**Problem to solve:** The answer must be the full listing, retyped exactly.

**Information supplied:**

theorem decodeTok_tokFields (eob : Bool) (data : Byte) : decodeTok (tokFields eob data) = .token eob data := by
  have hbit : (tokFields eob data).getLsbD 8 = eob := by cases eob <;> simp [tokFields]
  have hfields : tokFields eob data = (BitVec.ofBool eob).setWidth 9 <<< 8 ||| data.setWidth 9 <<< 0 := by
    cases eob <;> simp [tokFields]
  have hdata : (tokFields eob data).extractLsb' 0 8 = data := by
    rw [hfields, BitVec.extractLsb'_or, extractLsb'_field_beside _ (.inl le_rfl), extractLsb'_field_same _ (by decide),
      BitVec.ofNat_eq_ofNat, BitVec.zero_or]
  rw [decodeTok, hbit, hdata]

theorem statusOfCode_statusCode (st : Status) : statusOfCode (statusCode st) = some st := by
  cases st <;> rfl

/-- The five fields of a record are read back from its word (10_state.md R42). -/
theorem rspWord_fields (r : Rsp) :
    (rspWord r).extractLsb' 136 8 = statusCode r.st ∧ (rspWord r).extractLsb' 128 8 = r.sub
      ∧ (rspWord r).extractLsb' 96 32 = r.idx ∧ (rspWord r).extractLsb' 32 64 = r.off
      ∧ (rspWord r).extractLsb' 0 32 = r.val := by
  have hval : r.val.setWidth 144 = r.val.setWidth 144 <<< 0 := (BitVec.shiftLeft_zero _).symm
  rw [rspWord, hval]
  simp only [BitVec.extractLsb'_or]
  refine ⟨?_, ?_, ?_, ?_, ?_⟩
  all_goals simp [extractLsb'_field_same, extractLsb'_field_beside, -BitVec.shiftLeft_zero]

theorem decodeRsp_rspWord {r : Rsp} (h : (subsOf r.st).contains r.sub = true) : decodeRsp (rspWord r) = .ok (.rsp r) := by
  obtain ⟨hst, hsub, hidx, hoff, hval⟩ := rspWord_fields r
  simp only [decodeRsp, hst, hsub, hidx, hoff, hval, statusOfCode_statusCode, h, if_true]

/-! ## Stream elements -/

/-- The signature's first byte would make a length above `MAX_LEN`, so no chunk starts with it. -/
theorem take_eight_chunkFields_ne_sig {ty : Word} {data : List Byte} {x : Word} (h : data.length ≤ Config.maxLen) :
    (chunkFields ty data x).take 8 ≠ Config.sig := by
  intro hsig
  have hlen : wordOfBytes (chunkFields ty data x) = BitVec.ofNat 32 data.length := by
    simpa using wordOfBytes_chunkFields ty data x []
  have hbad : wordOfBytes (chunkFields ty data x) = 0x89504E47#32 := by
    rw [← List.take_append_drop 8 (chunkFields ty data x), hsig]
    exact wordOfBytes_four ..
  have hval := congrArg BitVec.toNat (hlen.symm.trans hbad)
  rw [toNat_ofNat_length h] at hval
  rw [hval] at h
  exact absurd h (by decide)

theorem decodeStream_chunkFields {ty : Word} {data : List Byte} (h : data.length ≤ Config.maxLen) :
    decodeStream (chunkFields ty data (chunkCrc ⟨ty, data⟩)) = .ok (.chunk ty data (chunkCrc ⟨ty, data⟩), []) := by
  have hparse : parseChunk (chunkFields ty data (chunkCrc ⟨ty, data⟩)) 0 = .ok ⟨ty, data⟩ (12 + data.length) := by
    rw [parseChunk, parseChunkWith_chunkFields (c := ⟨ty, data⟩) (rest := []) (List.append_nil _).symm h rfl, if_pos rfl, Nat.zero_add]
  rw [decodeStream, if_neg (take_eight_chunkFields_ne_sig h), hparse]
  simp

/-- Settles O2: each row is read back by the decoder of its form. -/
theorem decodeEncodeRoundTrip : Obligations.DecodeEncodeRoundTrip := by
  intro i hwf
  cases i
  case token eob data => exact congrArg Except.ok (decodeTok_tokFields eob data)
  case rsp r => exact decodeRsp_rspWord hwf
  case signature => rfl
  case chunk ty data crc =>
    obtain ⟨hlen, hcrc⟩ : data.length ≤ Config.maxLen ∧ crc = chunkCrc ⟨ty, data⟩ := by simpa [Instr.wellFormed] using hwf
    rw [encode, decode, hcrc, decodeStream_chunkFields hlen]
  case undefinedOp op =>
    have hundef : cmdOp (cmdWord op 0 0) ∉ definedOps ∧ cmdOp (cmdWord op 0 0) = op :=
      ⟨by simpa [Instr.wellFormed] using hwf, cmdOp_cmdWord ..⟩
    rw [encode, decode, decodeCmd_eq_undefinedOp_iff.mpr hundef]
  all_goals
    simp only [encode, decode, decodeCmd, cmdOp_cmdWord, cmdTc_cmdWord, cmdPos_cmdWord]
    rfl

open Sys2Proof.Tests in
/-- Settles O1, by computation; the stream bytes of the signature and of the empty `IEND` chunk are read back as O2 has it. -/
theorem sampleWordsDecode : Obligations.SampleWordsDecode :=
  ⟨test_decode_nop, test_decode_crcCalc, test_decode_tyCheck, test_decode_ckMake, by decide, by decide, by decide, by decide,
    by decide, by decide, by decide, by decide, by decide +kernel⟩

end Sys2Proof.Machine
end

section
/-! PROOF. Tokens and stream elements (43_framer.md R210 to R225, 42_chunk.md R174, 40_crc.md R141, 46_system.md R291): what one token
does in each input phase, and what the signature and a chunk element do byte by byte. -/
namespace Sys2Proof.Machine

/-! ## The step -/

/-- Settles O5: in `IDLE` a step fetches the head of `CMD`. -/
theorem stepRunsDecodedCommand : Obligations.StepRunsDecodedCommand := by
  intro s w rest i hidle hcmd hdec
  obtain rfl : decodeCmd w = i := Except.ok.inj hdec
  exact step_of_idle_cons hidle hcmd

/-- Settles O6: the four kinds of step by the phase and the head of its channel. -/
theorem stepTakesOrEmitsOrWaits : Obligations.StepTakesOrEmitsOrWaits := by
  refine ⟨fun s w rest i hin hdin hdec => ?_, fun s => step_of_emitter, fun s => step_of_idle_nil, fun s => step_of_input_nil⟩
  obtain rfl : decodeTok w = i := Except.ok.inj hdec
  exact step_of_input_cons hin hdin

/-! ## One token as an instruction -/

theorem exec_token_byte (s : State) (b : Byte) : exec (.token false b) s = takeToken (.b b) (tokFields false b) s := rfl

theorem exec_token_eob (s : State) (d : Byte) : exec (.token true d) s = takeToken .eob (tokFields true d) s := rfl

/-- A byte inside the field of a counting phase that the running command uses. -/
theorem exec_byte_counted {s : State} (b : Byte) (hin : s.ph.isInput = true) (hused : s.ph.usedBy s.op = true)
    (hcnt : s.cnt.toNat < s.fieldSize) (hoff : s.off ≠ Config.maxOff) : exec (.token false b) s = .next (s.takeCounted b) :=
  take_counted b _ hin hused hcnt hoff

/-- The counter reaches the end `m` of its field from the value before it only. -/
theorem cnt_succ_eq_iff {x n m : Word} (h : m = n + 1) : x + 1 = m ↔ x = n := by
  rw [h]
  exact BitVec.add_left_inj 1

**Answer space:**
theorem decodeTok_tokFields (eob : Bool) (data : Byte) : decodeTok (tokFields eob data) = .token eob data := by
  have hbit : (tokFields eob data).getLsbD 8 = eob := by cases eob <;> simp [tokFields]
  have hfields : tokFields eob data = (BitVec.ofBool eob).setWidth 9 <<< 8 ||| data.setWidth 9 <<< 0 := by
    cases eob <;> simp [tokFields]
  have hdata : (tokFields eob data).extractLsb' 0 8 = data := by
    rw [hfields, BitVec.extractLsb'_or, extractLsb'_field_beside _ (.inl le_rfl), extractLsb'_field_same _ (by decide),
      BitVec.ofNat_eq_ofNat, BitVec.zero_or]
  rw [decodeTok, hbit, hdata]

theorem statusOfCode_statusCode (st : Status) : statusOfCode (statusCode st) = some st := by
  cases st <;> rfl

/-- The five fields of a record are read back from its word (10_state.md R42). -/
theorem rspWord_fields (r : Rsp) :
    (rspWord r).extractLsb' 136 8 = statusCode r.st ∧ (rspWord r).extractLsb' 128 8 = r.sub
      ∧ (rspWord r).extractLsb' 96 32 = r.idx ∧ (rspWord r).extractLsb' 32 64 = r.off
      ∧ (rspWord r).extractLsb' 0 32 = r.val := by
  have hval : r.val.setWidth 144 = r.val.setWidth 144 <<< 0 := (BitVec.shiftLeft_zero _).symm
  rw [rspWord, hval]
  simp only [BitVec.extractLsb'_or]
  refine ⟨?_, ?_, ?_, ?_, ?_⟩
  all_goals simp [extractLsb'_field_same, extractLsb'_field_beside, -BitVec.shiftLeft_zero]

theorem decodeRsp_rspWord {r : Rsp} (h : (subsOf r.st).contains r.sub = true) : decodeRsp (rspWord r) = .ok (.rsp r) := by
  obtain ⟨hst, hsub, hidx, hoff, hval⟩ := rspWord_fields r
  simp only [decodeRsp, hst, hsub, hidx, hoff, hval, statusOfCode_statusCode, h, if_true]

/-! ## Stream elements -/

/-- The signature's first byte would make a length above `MAX_LEN`, so no chunk starts with it. -/
theorem take_eight_chunkFields_ne_sig {ty : Word} {data : List Byte} {x : Word} (h : data.length ≤ Config.maxLen) :
    (chunkFields ty data x).take 8 ≠ Config.sig := by
  intro hsig
  have hlen : wordOfBytes (chunkFields ty data x) = BitVec.ofNat 32 data.length := by
    simpa using wordOfBytes_chunkFields ty data x []
  have hbad : wordOfBytes (chunkFields ty data x) = 0x89504E47#32 := by
    rw [← List.take_append_drop 8 (chunkFields ty data x), hsig]
    exact wordOfBytes_four ..
  have hval := congrArg BitVec.toNat (hlen.symm.trans hbad)
  rw [toNat_ofNat_length h] at hval
  rw [hval] at h
  exact absurd h (by decide)

theorem decodeStream_chunkFields {ty : Word} {data : List Byte} (h : data.length ≤ Config.maxLen) :
    decodeStream (chunkFields ty data (chunkCrc ⟨ty, data⟩)) = .ok (.chunk ty data (chunkCrc ⟨ty, data⟩), []) := by
  have hparse : parseChunk (chunkFields ty data (chunkCrc ⟨ty, data⟩)) 0 = .ok ⟨ty, data⟩ (12 + data.length) := by
    rw [parseChunk, parseChunkWith_chunkFields (c := ⟨ty, data⟩) (rest := []) (List.append_nil _).symm h rfl, if_pos rfl, Nat.zero_add]
  rw [decodeStream, if_neg (take_eight_chunkFields_ne_sig h), hparse]
  simp

/-- Settles O2: each row is read back by the decoder of its form. -/
theorem decodeEncodeRoundTrip : Obligations.DecodeEncodeRoundTrip := by
  intro i hwf
  cases i
  case token eob data => exact congrArg Except.ok (decodeTok_tokFields eob data)
  case rsp r => exact decodeRsp_rspWord hwf
  case signature => rfl
  case chunk ty data crc =>
    obtain ⟨hlen, hcrc⟩ : data.length ≤ Config.maxLen ∧ crc = chunkCrc ⟨ty, data⟩ := by simpa [Instr.wellFormed] using hwf
    rw [encode, decode, hcrc, decodeStream_chunkFields hlen]
  case undefinedOp op =>
    have hundef : cmdOp (cmdWord op 0 0) ∉ definedOps ∧ cmdOp (cmdWord op 0 0) = op :=
      ⟨by simpa [Instr.wellFormed] using hwf, cmdOp_cmdWord ..⟩
    rw [encode, decode, decodeCmd_eq_undefinedOp_iff.mpr hundef]
  all_goals
    simp only [encode, decode, decodeCmd, cmdOp_cmdWord, cmdTc_cmdWord, cmdPos_cmdWord]
    rfl

open Sys2Proof.Tests in
/-- Settles O1, by computation; the stream bytes of the signature and of the empty `IEND` chunk are read back as O2 has it. -/
theorem sampleWordsDecode : Obligations.SampleWordsDecode :=
  ⟨test_decode_nop, test_decode_crcCalc, test_decode_tyCheck, test_decode_ckMake, by decide, by decide, by decide, by decide,
    by decide, by decide, by decide, by decide, by decide +kernel⟩

end Sys2Proof.Machine
end

section
/-! PROOF. Tokens and stream elements (43_framer.md R210 to R225, 42_chunk.md R174, 40_crc.md R141, 46_system.md R291): what one token
does in each input phase, and what the signature and a chunk element do byte by byte. -/
namespace Sys2Proof.Machine

/-! ## The step -/

/-- Settles O5: in `IDLE` a step fetches the head of `CMD`. -/
theorem stepRunsDecodedCommand : Obligations.StepRunsDecodedCommand := by
  intro s w rest i hidle hcmd hdec
  obtain rfl : decodeCmd w = i := Except.ok.inj hdec
  exact step_of_idle_cons hidle hcmd

/-- Settles O6: the four kinds of step by the phase and the head of its channel. -/
theorem stepTakesOrEmitsOrWaits : Obligations.StepTakesOrEmitsOrWaits := by
  refine ⟨fun s w rest i hin hdin hdec => ?_, fun s => step_of_emitter, fun s => step_of_idle_nil, fun s => step_of_input_nil⟩
  obtain rfl : decodeTok w = i := Except.ok.inj hdec
  exact step_of_input_cons hin hdin

/-! ## One token as an instruction -/

theorem exec_token_byte (s : State) (b : Byte) : exec (.token false b) s = takeToken (.b b) (tokFields false b) s := rfl

theorem exec_token_eob (s : State) (d : Byte) : exec (.token true d) s = takeToken .eob (tokFields true d) s := rfl

/-- A byte inside the field of a counting phase that the running command uses. -/
theorem exec_byte_counted {s : State} (b : Byte) (hin : s.ph.isInput = true) (hused : s.ph.usedBy s.op = true)
    (hcnt : s.cnt.toNat < s.fieldSize) (hoff : s.off ≠ Config.maxOff) : exec (.token false b) s = .next (s.takeCounted b) :=
  take_counted b _ hin hused hcnt hoff

/-- The counter reaches the end `m` of its field from the value before it only. -/
theorem cnt_succ_eq_iff {x n m : Word} (h : m = n + 1) : x + 1 = m ↔ x = n := by
  rw [h]
  exact BitVec.add_left_inj 1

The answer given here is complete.